The relevance of minority shareholders’ remedies cannot be overemphasized. This is essential for corporate governance and creates a positive investment environment, because the remedies for protection of shareholders are in place, and this leads to shareholder confidence.

Two organs of the company exercise the powers of the company. These organs are: general meetings of shareholders and the board of directors. In effect, the decisions of the company are made by the majority vote in these organs. This is the established principle of majoritarian rule that is the norm in company law. Shareholders being the investors in the company, essentially have decision making powers in the company, but these powers are exercised by the majority, putting the minority, if there is one, at a variance.
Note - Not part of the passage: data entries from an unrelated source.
-- ==== Sys2Proof/Machine/Coppice.lean ====
section
/-! DEFINITION. The coppice (R311 to R313): request, snapshot, log, load and replay. -/

namespace Sys2Proof.Machine

/-! ## The snapshot -/

/-- Whether the configuration image of a snapshot carries an object (R311 step 2). -/
def coppiceKey (k : Key) : Bool :=
  !(k.idx == 0x2001 || (k.idx == 0x9020 && k.sub == 2) || (0x5000 ≤ k.idx && k.idx < 0x6000 && k.idx % 16 == 0 && k.sub == 6) ||
    (0xA000 ≤ k.idx && k.idx < 0xB000))

/-- The applied configuration as an unsigned image: its RW, RWS and RWC objects that differ from their defaults; those it
does not list stand at their defaults. -/
def State.coppiceImage (s : State) : Bytes :=
  let records := s.od.dict.filterMap fun e =>
    match (objectAt e.1.idx).bind fun o => o.access e.1.sub e.1.row with
    | some x => if (x.acc == .rw || x.acc == .rws || x.acc == .rwc) && coppiceKey e.1
        then some (imageRecord e.1 x.cell.ty e.2) else none
    | none => none
  imageOf 0 s.flash.imageSequence 0 (records.length + 1) (records.flatten ++ commitRecord)

/-- The runs of adjacent listed bytes of a memory, each at most `limit` bytes. -/
def memoryRuns (limit : Nat) : Memory → List (Nat × Bytes)
  | [] => []
  | (a, b) :: rest =>
    match memoryRuns limit rest with
    | (a', bs) :: more => if a + 1 = a' ∧ bs.length < limit then (a, b :: bs) :: more else (a, [b]) :: (a', bs) :: more
    | [] => [(a, [b])]

/-- Pieces of at most `n` bytes; `fuel` bounds their number. -/
def piecesOf (n : Nat) : Nat → Bytes → List Bytes
  | 0, _ => []
  | fuel + 1, b => if b.isEmpty then [] else b.take n :: piecesOf n fuel (b.drop n)

/-- What a snapshot holds (R311 step 2), as parts of at most 8,000 bytes. -/
def State.snapshotParts (s : State) : List SnapPart :=
  let m := s.messages
  (piecesOf 8000 2000 s.coppiceImage).map SnapPart.image ++
    (memoryRuns 4096 s.buffers.engines).map (fun x => .engineMemory (x.1 / 65536) (x.1 % 65536) x.2) ++
    (memoryRuns 4096 s.buffers.stores).map (fun x => .groveStore (x.1 / 65536) (x.1 % 65536) x.2) ++
    m.transactions.map (fun x => .transaction (x.1 / 1024) (x.1 % 1024) x.2.waiting x.2.ident x.2.tries x.2.deadline x.2.request) ++
    m.holds.map (fun x => .hold (x.1 / 1024) (x.1 % 1024) x.2.bytes x.2.isPdu x.2.substituted) ++
    m.checks.map (fun x => .check (x.1 / 1024) (x.1 % 1024) x.2.lastCounter x.2.sinceAccepted x.2.verdict x.2.started) ++
    s.viewData.map SnapPart.view ++
    s.kiln.mka.flatMap fun x => x.2.windows.map fun w => SnapPart.replay w.1 w.2

/-- The bytes of content in a part, as SnapshotBytesSent counts them. -/
def partLength : SnapPart → Nat
  | .image b | .groveStore _ _ b | .engineMemory _ _ b => b.length
  | .transaction _ _ _ _ _ _ b => b.length + 16
  | .hold _ _ b _ _ => b.length + 1
  | .check _ _ _ _ _ _ => 4
  | .view v => v.value.length + 8
  | .replay _ _ => 16

/-! ## At the holder -/

/-- A snapshot chunk leaves. -/
def sendChunk (parts : List SnapPart) (last : Bool) : Eff :=
  .look fun s => .seq (countN (twinItem 25) (parts.foldl (fun n p => n + partLength p) 0))
    (sendOnStack s.twinPort false (.snapshot s.twinPort (s.n 0x9021 2) parts last))

/-- A CoppiceRequest at the holder: refused, by a final chunk without content, where firmware or mode digests differ; else
the snapshot follows at the second boundary from now. -/
def coppiceAsked (firmware : Nat) (digests : List Nat) : Eff :=
  .look fun s => .when s.twinHalf (stackArrives s.twinPort (.when s.leaseHeld (
    if firmware != s.n 0x1000 5 || digests != (List.range 8).map s.shownDigest then sendChunk [] true
    else .upd (.twin fun t => { t with coppice := { t.coppice with serving := some (s.cycle + 2), since := s.elapsed, mirrored := [] } }))))

/-- The parts that fit into `room` bytes. -/
def withinBytes : Nat → List SnapPart → List SnapPart
  | _, [] => []
  | room, p :: rest => if partLength p ≤ room then p :: withinBytes (room - partLength p) rest else []

/-- The most that a snapshot holds (R311 step 3). -/
def snapshotLimit : Nat := 12582912

/-- The boundary of the snapshot: it leaves in chunks of one part each, the last one marked, within the limit. -/
def takeSnapshot : Eff :=
  .look fun s => .when (s.twinHalf && s.leaseHeld && s.twin.coppice.serving == some s.cycle)
    (let parts := withinBytes snapshotLimit s.snapshotParts
     .all [raise 845, count (twinItem 22),
      .upd (.twin fun t => { t with coppice := { t.coppice with mirrored := [] } }),
      .forEach parts.zipIdx fun p => sendChunk [p.1] (p.2 + 1 == parts.length)])

/-- The log of the cycle that the boundary beginning cycle `c` ends: its Mirror values, and the views that the boundary has
changed. -/
def sendLog (before : State) (c : Nat) : Eff :=
  .look fun s =>
    let k := s.twin.coppice
    let due := match k.serving with
      | some b => decide (b < c)
      | none => false
    .when (s.twinHalf && s.leaseHeld && due)
      (.seq (sendOnStack s.twinPort false (.log s.twinPort (s.n 0x9021 2)
          ⟨c - 1, k.mirrored, s.viewData.filter fun v => !before.viewData.contains v⟩))
        (.upd (.twin fun t => { t with coppice := { t.coppice with mirrored := [] } })))

/-! ## Loading -/

/-- Whether this half takes a coppice. -/
def State.coppiced (s : State) : Bool := s.twinHalf && s.twinState == twSyncing

/-- The image in the parts of a snapshot. -/
def imageInParts (parts : List SnapPart) : Bytes :=
  parts.flatMap fun p => match p with
    | .image b => b
    | _ => []

/-- An object that the image of a coppice puts at its default by not listing it: none of those that join the half to its peer, which
it keeps while its stack function runs (R280, R311). -/
def coppiceDefaults (rs : List ImageRecord) (k : Key) : Bool :=
  coppiceKey k && !(k.idx == 0x9000 || k.idx == 0x9001 || k.idx == 0x9012 || (k.idx == 0x9020 && k.sub ≤ 4)) &&
    !rs.any fun r => r.key == k

/-- The image is applied as one from the stack relay channel, with no owner signature required; objects it does not list
return to their defaults. -/
def loadImage (b : Bytes) : Eff :=
  .look fun s =>
    match s.checkImage b false with
    | .inr rs => .seq (restoreDefaults ⟨.relay, true, true, false⟩ (coppiceDefaults rs)) (imageTakes .relay b rs)
    | .inl st => .seq (imageResult st ⟨0, 0, 0⟩ 0) (count (commonsItem 68))

/-- One part of the state is loaded; section views wait for the replay. -/
def loadPart (p : SnapPart) : Eff :=
  match p with
  | .image _ | .view _ => .skip
  | .groveStore g off b => .upd (.write .stores (65536 * g + off) b)
  | .engineMemory e off b => .upd (.write .engines (65536 * e + off) b)
  | .transaction g row waiting ident tries deadline request => setTransaction g row ⟨waiting, ident, tries, deadline, request⟩
  | .hold g row b pdu substituted =>
    .upd (.messages fun m => { m with holds := m.holds.set (1024 * g + row) ⟨b, pdu, substituted⟩ })
  | .check g row lastCounter since verdict started =>
    .upd (.messages fun m => { m with checks := m.checks.set (1024 * g + row) ⟨started, lastCounter, since, verdict⟩ })
  | .replay sci pn => .upd (.kiln fun k => { k with
      mka := k.mka.map fun x =>
        if (x.2.rxSas ++ x.2.oldRxSas).any (fun a => a.1 == sci) then (x.1, { x.2 with windows := x.2.windows.set sci (max pn (x.2.windows.getD sci 0)) }) else x })

/-- The whole snapshot has arrived: image, then state; tasks wait for the replay. -/
def loadSnapshot (parts : List SnapPart) : Eff :=
  .all [
    loadImage (imageInParts parts),
    .upd (.wipe .stores), .upd (.wipe .engines),
    .upd (.messages fun m => { m with
      transactions := [], holds := [], checks := [], storeMarks := []
      engines := m.engines.map fun x => (x.1, { x.2 with run := none, result := none }) }),
    .forEach parts loadPart,
    .upd (.twin fun t => { t with coppice := { t.coppice with parts := parts, loaded := true } }), setN 0x9021 0xA 50]

/-- A SnapshotChunk: a final one without content, and nothing before it, is the refusal of the request. -/
def chunkArrives (parts : List SnapPart) (last : Bool) : Eff :=
  .look fun s => .when s.twinHalf (stackArrives s.twinPort (.when (s.coppiced && !s.twin.coppice.loaded) (
    let all := s.twin.coppice.parts ++ parts
    if last && all.isEmpty then
      coppiceFails (if (s.stackPort s.twinPort).firmware != s.n 0x1000 5 then 1 else 2)
    else if last then loadSnapshot all
    else .upd (.twin fun t => { t with coppice := { t.coppice with parts := all } }))))

/-- A LogChunk: a log beyond CoppiceLogCycles restarts the coppice. -/
def logArrives (x : LogCycle) : Eff :=
  .look fun s => .when s.twinHalf (stackArrives s.twinPort (.when s.coppiced (
    if s.n 0x9020 9 ≤ s.twin.coppice.log.length then .all [raise 847 4, count (twinItem 24), requestCoppice]
    else .upd (.twin fun t => { t with coppice := { t.coppice with log := t.coppice.log ++ [x] } }))))

/-! ## Replay (R311 step 5) -/

/-- A task run of a logged cycle: its due instant, engine, mode, row and the cycle number of its time base. -/
structure ReplayRun where
  due : Int
  engine : Nat
  mode : Nat
  row : Nat
  cycle : Nat
deriving DecidableEq, Repr

/-- The runs of a task row that are due in backbone cycle `n`. -/
def State.runsOf (s : State) (n e m i : Nat) : List ReplayRun :=
  let base := s.timeBase e m
  let off : Int := nsUnits (s.taskCell e m i 3)
  if base = 0xFFFF then [⟨s.cycleStart n + off, e, m, i, n⟩]
  else
    let len : Int := nsUnits (max 1 (s.segLength base))
    let first := s.baseStart base + off
    let start := (s.cycleStart n : Int) + (first - s.cycleStart n) % len
    (List.range (s.cycleUnits / len.toNat + 1)).filterMap fun j =>
      let t := start + j * len
      if t < s.cycleStart (n + 1) then some ⟨t, e, m, i, ((s.seg base).cycle + (t - first) / len).toNat⟩ else none

/-- Puts a run in front of those due later, of higher engines at the same instant. -/
def insertRun (x : ReplayRun) : List ReplayRun → List ReplayRun
  | [] => [x]
  | y :: ys => if x.due < y.due || (x.due == y.due && x.engine ≤ y.engine) then x :: y :: ys else y :: insertRun x ys

/-- The task runs of a cycle in their order. -/
def State.replayRuns (s : State) (n : Nat) : List ReplayRun :=
  ((List.range 128).flatMap fun e =>
    let m := (s.engine e).mode
    if s.on 0x7000 1 && s.on 0x7010 1 (8 * e + m) then
      ((List.range 64).filter fun i => s.taskCell e m i 1 != 0).flatMap (s.runsOf n e m)
    else []).foldr insertRun []

/-- One task of a logged cycle runs on the logged inputs. -/
def replayRun (mirrors : List MirrorMsg) (r : ReplayRun) : Eff :=
  .look fun s =>
    let cyc := s.baseCycle (s.timeBase r.engine r.mode)
    .all [
      .upd (.messages fun m => { m with
        mirrors := (mirrors.filter fun x => x.engine == r.engine && x.row == 64 * r.mode + r.row && x.cycle == r.cycle).map
          fun x => { x with cycle := cyc } }),
      nextSerial, beginTask r.engine r.mode r.row, finishTask r.engine 0,
      .look fun t => .ofOption (t.engine r.engine).result fun x => acceptResult r.engine x]

/-- Views of the snapshot or the log take the place of the own ones. -/
def replayViews (views : List ViewData) : Eff :=
  .forEach views fun v => .seq nextSerial (.look fun s =>
    .ofOption ((s.sections s.mode).find? fun r => r.row == v.row) fun r =>
      .upd (.ring fun g => { g with views := g.views.set r.id (viewOf v s.messages.serial s.now) }))

/-- The views in the parts of a snapshot. -/
def viewsInParts (parts : List SnapPart) : List ViewData :=
  parts.filterMap fun p => match p with
    | .view v => some v
    | _ => none

/-- One logged cycle: its tasks back to back, then the views of the boundary that ends it. -/
def replayCycle (x : LogCycle) : Eff :=
  .seq (.look fun s => .forEach (s.replayRuns x.cycle) (replayRun x.mirrors)) (replayViews x.views)

/-- The replay of all that is logged; the own views, and the own digests of no cycle, stand again after it. -/
def replayLog : Eff :=
  .look fun s => .all [
    replayViews (viewsInParts s.twin.coppice.parts), .forEach s.twin.coppice.log replayCycle,
    .upd (.ring fun g => { g with views := s.ring.views }),
    .upd (.messages fun m => { m with mirrors := [], digests := [], pastDigests := [] })]

/-- CoppiceDone (R311 step 6): the loaded half has replayed and joins as STANDBY; the holder that receives it becomes
ACTIVE. -/
def coppiceEnds : Eff :=
  .look fun s =>
    if s.coppiced && s.twin.coppice.loaded then .all [
      replayLog, sendStack s.twinPort 0x23 [], setN 0x9021 0xA 100,
      .upd (.twin fun t => { t with coppice := { t.coppice with parts := [], log := [], loaded := false } }), setTwinState twStandby]
    else match s.twin.coppice.serving with
      | some b => .when (s.twinHalf && s.leaseHeld) (stackArrives s.twinPort (.all [
          .upd (.twin fun t => { t with coppice := { t.coppice with serving := none, mirrored := [] } }),
          raise 846 ((s.cycle - b) % 256), count (twinItem 23), setTwinState twActive]))
      | none => .skip

/-- CoppiceTimeout has elapsed since the request: the syncing half falls SILENT, a holder stops serving. -/
def coppiceTimesOut : Eff :=
  .look fun s =>
    if !s.after s.twin.coppice.since (nsUnits (s.n 0x9020 0xA)) then .skip
    else if s.coppiced then coppiceFails 3
    else .upd (.twin fun t => { t with coppice := { t.coppice with serving := none, mirrored := [] } })

/-! ## Meanings -/

/-- COPPICE_REQUEST (R311). -/
def execCoppiceRequest (firmware : Nat) (digests : List Nat) (s : State) : Host.Outcome State Fault Refusal :=
  done (operating (coppiceAsked firmware digests)) s
/-- COPPICE_SNAPSHOT (R311). -/
def execCoppiceSnapshot (s : State) : Host.Outcome State Fault Refusal := done (operating takeSnapshot) s
/-- SNAPSHOT_CHUNK (R311). -/
def execSnapshotChunk (parts : List SnapPart) (last : Bool) (s : State) : Host.Outcome State Fault Refusal :=
  done (operating (chunkArrives parts last)) s
/-- LOG_CHUNK (R311). -/
def execLogChunk (cycle : Nat) (mirrors : List MirrorMsg) (views : List ViewData) (s : State) :
    Host.Outcome State Fault Refusal := done (operating (logArrives ⟨cycle, mirrors, views⟩)) s
/-- COPPICE_DONE (R311). -/
def execCoppiceDone (s : State) : Host.Outcome State Fault Refusal := done (operating coppiceEnds) s
/-- COPPICE_TIMEOUT (R311). -/
def execCoppiceTimeout (s : State) : Host.Outcome State Fault Refusal := done (operating coppiceTimesOut) s

end Sys2Proof.Machine
end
When the powers of the majority are exercised in an inappropriate manner, or in a manner that is oppressive to the minority, the law gives certain remedies to the minority shareholders. The Companies Act 2006 (CA 2006) provides for rights and remedies of shareholders. Remedies include derivative claims, personal claims, unfair prejudice petitions and petition for winding up of the company. However, the principle Foss v Harbottle (Foss Rule) does not allow interference into the affairs of the company, as per which the company alone is the proper plaintiff in an action relating to a wrong against itself. However, as this essay will discuss, there are now certain exceptions to this rule, ensuring derivative actions by minority shareholders for wrongs done against the company. These exceptions work towards balancing shareholder protection with the principle of internal management of the company.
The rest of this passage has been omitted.